A-B, Emphysema Cluster-Related Gene Expression. A, With the use of linear modeling, 41 genes were identified to be differentially expressed between the preserved and emphysema cluster (false discovery rate, <0.25). Of these, eight genes were decreased in the airway epithelial cells from individuals in the emphysema cluster relative to the preserved cluster group (gene cluster 1), and 33 genes were increased in the emphysema cluster relative to the preserved cluster group (gene cluster 2). Note: a complete list of gene names is available in the Online Supplement. B, Gene set variation analysis was used to summarize the expression of each gene cluster in each sample. Variation in these summary scores was then examined as a function of imaging clusters. For both gene clusters, there was a significant difference between the imaging clusters by analysis of variance (each, P < .001). Post-hoc Tukey’s honestly significant difference test was applied to examine the pairwise differences between groups. ∗P ≤ .05; ∗∗P ≤ .01.

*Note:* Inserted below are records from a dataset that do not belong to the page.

-- ==== Sys2Proof/Machine/Twin.lean ====
section
/-! DEFINITION. Machine/Twin.lean: twin messages, cross-home batches, twin loss, leases as the drive holds them, resync, adoption
(R287 to R316, R325 to R346, R872 to R874). -/

namespace Sys2Proof.Machine
open Sys2Proof

/-- A twin message is taken only on an authenticated link from the recorded twin (R290). -/
def Drive.fromTwin (f : Drive → Drive) (d : Drive) : Drive :=
  if d.twin.linkUp && d.twin.authenticated && d.twin.state != 0 then f (d.takeRing 2 1) else d

/-- A twin message other than HEARTBEAT wakes the drive (R753). -/
def Drive.fromTwinAwake (f : Drive → Drive) (d : Drive) : Drive := d.awaken.fromTwin f

/-- The request an op_id of this drive's stands for. -/
def Drive.twinOp? (opId : Nat) (d : Drive) : Option TwinOp := d.twin.out.find? (fun x => x.opId = opId)

/-- The request of this drive's that an op_id stands for. -/
def Drive.twinReq? (opId : Nat) (d : Drive) : Option Req := ((d.twinOp? opId).bind (·.origin)).bind d.req?

/-! ## Forwarded operations (R306 to R309) -/

/-- A forwarded operation as the home's request: its deadline runs from the time left that aux carries. A batch gets the transaction id of
the drive that coordinates it (R117). -/
def Drive.addForward (opId aux : Nat) (tag : WorkTag) (h : OpHdr) (body : Bytes) (d : Drive) : Drive :=
  let dl := if aux = 2 ^ 64 - 1 then (d.nowUs + 2 ^ 32) % 2 ^ 40 else (d.nowUs + aux) % 2 ^ 40
  let (txn, d) := if h.opcode = 0x10 then d.nextTxn else (h.txn, d)
  d.addReq { origin := .twin opId, hdr := h, body := body, input := 2, phase := .active, opId := opId, replyHdr := { txn := txn }
             tag := { tag with deadline := dl, twin := true, kind := if tag.kind = 0x11 then 0x11 else 0x19 } }

/-- An op_id is applied at most once: a repeated one is answered with the original reply (R300, R301). -/
def Drive.onceTwin (opId : Nat) (f : Drive → Drive) (d : Drive) : Drive :=
  match d.twinSeen? opId with
  | some (some m) => d.twinSend m
  | some none => d
  | none => if (d.req? (.twin opId)).isSome then d else f d

/-- FWD_WRITE at the home: the remaining checks and the sequencing (R306, R308). -/
def fwdWrite (opId aux : Nat) (tag : WorkTag) (h : OpHdr) (body : Bytes) (d : Drive) : Drive :=
  d.fromTwinAwake (fun d => d.onceTwin opId (fun d =>
    let o := Origin.twin opId
    let d := d.addForward opId aux tag h body
    match h.opcode with
    | 0x02 => putCommit o (putRequest o d)
    | 0x03 => deleteRequest o d
    | 0x21 => locDeleteRequest o d
    | 0x10 => batchAtomicRequest o d
    | _ => match d.req? o with
      | some r => d.refuse r St.unsupported
      | none => d))
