-- ==== Sys2Proof/Machine/Shears.lean ====
section
/-! DEFINITION. Machine/Shears.lean: admission of waiting requests (R471 to R476). -/

namespace Sys2Proof.Machine
open Sys2Proof

/-- Admission charges one operation and the request's payload to every bucket the tenant has (R472). -/
def Shaper.charge (bytes : Nat) (s : Shaper) : Shaper :=
  let c := fun (rate n : Nat) (b : Int) => if rate = 0 then b else b - Int.ofNat n * 1000000000
  { s with
    bResOps := c s.resOps 1 s.bResOps, bLimOps := c s.limOps 1 s.bLimOps
    bResBytes := c s.resKbps bytes s.bResBytes, bLimBytes := c s.limKbps bytes s.bLimBytes }

/-- How far off a deadline is, passed ones first (R12). -/
def urgency (now deadline : Nat) : Nat := (deadline + 2 ^ 40 + 2 ^ 39 - now % 2 ^ 40) % 2 ^ 40

/-- The earliest deadline, the earlier arrival among equal ones (R474). -/
def earliest (now : Nat) : List Req → Option Req
  | [] => none
  | r :: rs => match earliest now rs with
    | none => some r
    | some b => if urgency now r.tag.deadline ≤ urgency now b.tag.deadline then some r else some b

/-- The request to admit among eligible ones: class 0 strictly first, then classes 1 to 7 by weighted round robin; with it the credits
left (R474, log entry 12). -/
def pickClass (now : Nat) (rs : List Req) (credits weights : List Nat) : Option (Req × List Nat) :=
  match earliest now (rs.filter (fun r => r.tag.qos = 0)) with
  | some r => some (r, credits)
  | none =>
    let classes := (List.range 7).filter (fun c => rs.any (fun r => r.tag.qos = c + 1))
    let take := fun (cr : List Nat) => (classes.find? (fun c => cr.getD c 0 ≠ 0)).bind (fun c =>
      (earliest now (rs.filter (fun r => r.tag.qos = c + 1))).map (fun r => (r, cr.set c (cr.getD c 0 - 1))))
    (take credits).orElse (fun _ => take weights)

/-- Shears admits the next request of a port, if one is eligible (R472 to R474). -/
def shearsAdmit (port : Nat) (d : Drive) : Drive :=
  let rs := d.kv.reqs.filter (fun r => r.phase = .queued ∧ r.input = port)
  let res := rs.filter (fun r => (d.shaper r.tag.tenant).reserved)
  let exc := rs.filter (fun r => (d.shaper r.tag.tenant).excess)
  let credits := if port = 0 then d.xp.creditsA else d.xp.creditsB
  match (pickClass d.nowUs res credits d.xp.classWeights).orElse (fun _ => pickClass d.nowUs exc credits d.xp.classWeights) with
  | none => d
  | some (r, cr) =>
    let t := r.tag.tenant
    let d := { d with
      xp.creditsA := if port = 0 then cr else d.xp.creditsA
      xp.creditsB := if port = 0 then d.xp.creditsB else cr
      xp.shapers := tput t ((d.shaper t).charge r.body.length) d.xp.shapers }
    let d := d.putReq { r with phase := .active }
    match r.origin with
    | .session sid rid => d.modSess sid (fun s => { s with ring := s.ring.map (fun x => if x.rid = rid then { x with state := 3 } else x) })
    | _ => d

def execShearsAdmit (port : Nat) (s : State) : Host.Outcome State Fault Refusal := s.onMain (shearsAdmit port)

end Sys2Proof.Machine
end

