/-- Codewords that hold a record's bytes, as clipping reads them (R202, Table 5.5 step 2). -/
def recCodewords (gran : Nat) (r : Rec) : Nat :=
  ((pagesOf (recGranules r / 64 + 2) (256 * gran) (256 * recGranules r)).map (·.2)).sum

/-- Copies go on for one clip while dies, tokens and the share allow; a located record's move waits for room in the forwarding table
(R193). -/
def advanceClip (sb : Nat) : Nat → Drive → Drive
  | 0, d => d.finishClip sb
  | k + 1, d =>
    match d.media.clips.find? (fun c => c.sb = sb) with
    | none => d
    | some c =>
      let waits := fun (p : Nat × Rec) => p.2.located && d.recLive sb p.1 p.2 && !d.fwdRoom (d.sb sb).refresh
      match c.todo.find? (fun p => !waits p) with
      | none => d.finishClip sb
      | some (g, r) =>
        let upd := fun (d : Drive) (busy : Nat) => { d with
          media.clips := d.media.clips.map (fun (x : Clip) => if x.sb = sb then { x with todo := c.todo.filter (· ≠ (g, r)), busy := busy } else x) }
        if !d.recLive sb g r then advanceClip sb k (upd d c.busy)
        else if !d.clipShare then d
        else match d.allocate 0x02 false (recGranules r) with
          | none => d
          | some ((n, w), d') => match d'.issueProgram (.clip sb g r) n w with
            | none => d
            | some d'' => advanceClip sb k (upd (d''.countEcc { read := recCodewords g r }) (c.busy + 1))

/-- Repaired copies go on: those of records that are still current where the ladder found them (R225). -/
def advanceRepairs : List (Rec × Nat × Nat) → Drive → Drive
  | [], d => d
  | x :: rest, d =>
    let (r, sb, gran) := x
    let drop := fun (d : Drive) => { d with media.repairs := removeFirst (· == x) d.media.repairs }
    advanceRepairs rest (
      if !d.recLive sb gran r then drop d
      else if r.located ∧ d.fwdRoom false = false then d
      else match d.allocate 0x03 false (recGranules r) with
        | none => d
        | some ((n, w), d') => match d'.issueProgram (.repair r sb gran) n w with
          | none => d
          | some d'' => drop d'')

/-- Clips, repairs and erases go on, and queued reads, as tokens and dies come free. -/
def Drive.advanceMedia (d : Drive) : Drive :=
  let d := startAll d.media.reads d
  let d := advanceRepairs d.media.repairs d
  let d := d.media.clips.foldl (fun (d : Drive) (c : Clip) => advanceClip c.sb (c.todo.length + 1) d) d
  advanceErases d.media.sbs d

/-- A repaired or clipped record becomes current at its new place: delta, then the entry (R185, R225, R245, R247). -/
def Drive.moveRec (sb gran sb' gran' : Nat) (r : Rec) (d : Drive) : Drive :=
  let d := d.placeRec sb' gran' r
  let g := recGranules r
  if !d.recLive sb gran r then d
  else
    let d := d.delta { kind := 3, ns := r.ns, tag := fpTag (d.fingerprint r.ns r.key), version := r.version, newLoc := locBits sb' gran',
                       oldLoc := locBits sb gran, len := g }
    if r.located then
      let old := d.epochOf sb
      let new := d.epochOf sb'
      let home := r.version % 2
      let d := { d with
        kv.fwd := d.kv.fwd ++ [FwdEnt.mk sb gran old sb' gran' new r.ns g home]
        kv.live := (sb', gran') :: d.kv.live.filter (fun (p : Nat × Nat) => p ≠ (sb, gran))
        kv.locMarked := d.kv.locMarked.map (fun (p : Nat × Nat) => if p = (sb, gran) then (sb', gran') else p) }
      let d := d.delta { kind := 5, ns := r.ns, tag := fpTag (d.fingerprint r.ns r.key), version := r.version, newLoc := locBits sb' gran', oldLoc := locBits sb gran,
                         len := old * 65536 + new * 256 }
      let d := (d.modNs r.ns (fun n => { n with physical := n.physical + g })).fwdWatch
      let pair := (d.relocPairs r.ns).getLast?.toList
      let owner := (d.ns r.ns).owner
      let sids := (d.xp.sessions.filter (fun p => p.2.state ≠ 0x40 ∧ (p.1 = 0 ∨ p.2.tenant = owner))).map (·.1)
      sids.foldl (fun (d : Drive) sid => noticeAll sid (relocNotices r.ns 1 pair) d) d
    else
      { d with kv.dir := d.kv.dir.map (fun (e : DirEnt) => if e.place = Place.media sb gran then { e with place := .media sb' gran' } else e) }

/-! ## The write shelf (R267, R305) -/

/-- Requests that wait for the program of a version at this drive, now that no record of it is left in the shelf (R34, R267). -/
def programmedReqs (v : Nat) : List Req → Drive → Drive
  | [], d => d
  | r :: rs, d => programmedReqs v rs (
      if r.phase = .waiting ∧ r.needProg = true ∧ (r.version = v ∨ r.results.any (fun x => x.version = v)) ∧
         d.kv.shelf.any (fun p => p.2.rec_.version = r.version ∨ r.results.any (fun x => x.version = p.2.rec_.version)) = false then
        (d.putReq { r with needProg := false }).settle r.origin
      else d)
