-- ==== Sys2Proof/Machine/Time.lean ====
section
/-! DEFINITION. Machine/Time.lean: Sprig (R566 to R592): sources of wall time, the servo, steps, holdover, PPS, ToD and PTP. -/

namespace Sys2Proof.Machine
open Sys2Proof

/-! ## Trust, steps and the servo (R571, R573, R578 to R580) -/

/-- `f` changes what trust rests on: trust gained is recorded with the source, trust lost raises the epoch (R571, R573). -/
def Drive.withTrust (f : Drive → Drive) (d : Drive) : Drive :=
  let before := d.trusted
  let d := f d
  if !before && d.trusted then d.event 0x3C6 Sev.notice [d.time.source]
  else if before && !d.trusted then
    let d := { d with time.wallEpoch := satAdd 32 d.time.wallEpoch 1 }
    d.event 0x3C5 Sev.error [d.time.wallEpoch]
  else d

/-- Wall time is stepped by −θ at once (R580); a backward step raises the epoch; the meter's open interval learns of it (R582). -/
def Drive.stepWall (theta : Int) (d : Drive) : Drive :=
  let before := d.wallNow
  let back := decide (0 < theta)
  let d := { d with time.wallOffset := d.time.wallOffset - theta, time.thetas := [], time.rejects := 0, time.big := 0 }
  let d := if back then
      let d := { d with time.wallEpoch := satAdd 32 d.time.wallEpoch 1, time.stepsBack := (d.time.stepsBack + 1) % 2 ^ 64 }
      d.event 0x3C1 Sev.warning [i64 theta, d.time.wallEpoch]
    else ({ d with time.steps := (d.time.steps + 1) % 2 ^ 64 }).event 0x3C0 Sev.notice [i64 theta]
  d.meterStep back before

/-- The rate of wall time changes from now on. -/
def Sprig.setRate (ppb : Int) (t : Sprig) : Sprig :=
  { t with wallOffset := t.wallOffset + t.freqPpb * Int.ofNat (t.opNs - t.anchor) / 1000000000, anchor := t.opNs, freqPpb := ppb }

/-- A rate within ±500 ppm; the loop's gains, and so its result, are a free value (R579, log entry 19). -/
def Drive.slew (d : Drive) : Drive :=
  let (x, d) := d.fresh
  { d with time := d.time.setRate (Int.ofNat (x % 1000001) - 500000) }

/-- Inserts into an ascending list of integers. -/
def insertInt (x : Int) : List Int → List Int
  | [] => [x]
  | y :: r => if x ≤ y then x :: y :: r else y :: insertInt x r

/-- Twice the median of a list: the sum of its two middle elements. -/
def median2 (l : List Int) : Int :=
  let s := l.foldl (fun s x => insertInt x s) []
  s.getD ((l.length - 1) / 2) 0 + s.getD (l.length / 2) 0

/-- A measurement is an outlier: more than 4 median absolute deviations from the median of the last 16, of which 16 are held (R578). -/
def outlier (thetas : List Int) (theta : Int) : Bool :=
  let m := median2 thetas
  decide (16 ≤ thetas.length) &&
    decide (2 * median2 (thetas.map (fun x => Int.ofNat (2 * x - m).natAbs)) < Int.ofNat (2 * theta - m).natAbs)

/-- A measurement of the offset θ of wall time from the selected source (R578 to R580). -/
def Drive.measure (theta : Int) (d : Drive) : Drive :=
  let first := !d.time.followed.contains d.time.source
  if outlier d.time.thetas theta && decide (d.time.rejects < 3) && !first then { d with time.rejects := d.time.rejects + 1 }
  else
    let d := { d with
      time.rejects := 0, time.thetas := (theta :: d.time.thetas).take 16
      time.followed := if first then d.time.source :: d.time.followed else d.time.followed }
    if theta.natAbs ≤ 100000 then ({ d with time.big := 0 }).slew
    else
      let d := { d with time.big := d.time.big + 1, time.bigAt := if d.time.big = 0 then d.now else d.time.bigAt }
      if first ∨ (4 ≤ d.time.big ∧ d.time.bigAt + 1000000000 ≤ d.now) then d.stepWall theta else d

/-! ## Sources (R575 to R577) -/

/-- The rank of a source in TIME.SOURCE_PRIORITY, 4 where it is not named. -/
def Drive.rank (d : Drive) (src : Nat) : Nat := ((List.range 4).find? (fun i => bits (15 - 4 * i) (12 - 4 * i) d.time.priority = src)).getD 4

/-- The highest-priority qualified source, 0 for none. -/
def Drive.bestSource (d : Drive) : Nat :=
  ((List.range 4).map (fun i => bits (15 - 4 * i) (12 - 4 * i) d.time.priority)).find? (fun s => s != 0 && (tget? s d.time.qualified).isSome) |>.getD 0

/-- Sprig follows a source from now on; its first measurement may step (R576, R580). -/
def Drive.follow (src : Nat) (d : Drive) : Drive :=
  d.withTrust (fun d => { d with time.source := src, time.state := 1, time.thetas := [], time.rejects := 0, time.big := 0 })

To more fully characterize the biology of the gene expression differences associated with the imaging clusters, gene set enrichment analysis was performed on preranked gene lists created by the pair-wise comparison of all combinations from the three clusters to identify enrichment of pathway-related gene sets from the KEGG, Reactome, and Gene Ontology databases. Gene sets with significant enrichment (gene set enrichment analysis q, < 0.05) from individuals in the emphysema cluster relative to those in the preserved cluster included upregulated pathways involved in the acute and chronic inflammatory response, TNF-α signaling via NF-κB pathway, and epithelial mesenchymal transition (EMT) (e-Table 4, e-Fig 4), while several common pathways are upregulated in the interstitial predominant group relative to the preserved cluster that included TNF-α signaling via NF-κB pathway and EMT and WNT/β-catenin signaling (e-Table 5). We also used the Crowd Extracted Expression of Differential Signatures tool30 to search its library of manually curated signatures from the Gene Expression Ominbus for experimental perturbations that lead to a pattern of gene expression alterations that are similar to the emphysema signature. Gene expression signatures from five published datasets that involved the response to interferon-β were identified as concordant (GSE26104,31 GSE19392,32 GSE3920,33 GSE125066,34 and GSE4840035); we found that the gene set variation analysis scores from the signature of genes increased in the emphysema cluster is significantly increased in peripheral blood mononuclear cell after interferon-β treatment (GSE26104; Fig 7). We found a similar increase in the gene set variation analysis scores from the emphysema-increased signature in datasets that examined the response of bronchial epithelial cells, hepatocytes, fibroblasts, and endothelial cells to interferon-β32, 33, 34, 35 (e-Fig 5).
Figure 7.
Gene Set Variation Analysis of Emphysema Signature Genes in Peripheral Blood Mononuclear Cells. Following Interferon-β Treatment. Gene set variation analysis was used to summarize the expression of each emphysema signature gene cluster in a published dataset of peripheral blood mononuclear cells from patients at baseline or after interferon-β treatment (GSE2610418). This demonstrates that the genes increased in the bronchial airway of patients in the emphysema-cluster group are induced significantly in peripheral blood mononuclear cells from patients with multiple sclerosis who are treated with interferon-β. Post hoc Tukey’s honestly significant difference test was applied to examine the pairwise differences between groups. Two asterisks indicate P ≤ .01. GSVA = gene set variation analysis.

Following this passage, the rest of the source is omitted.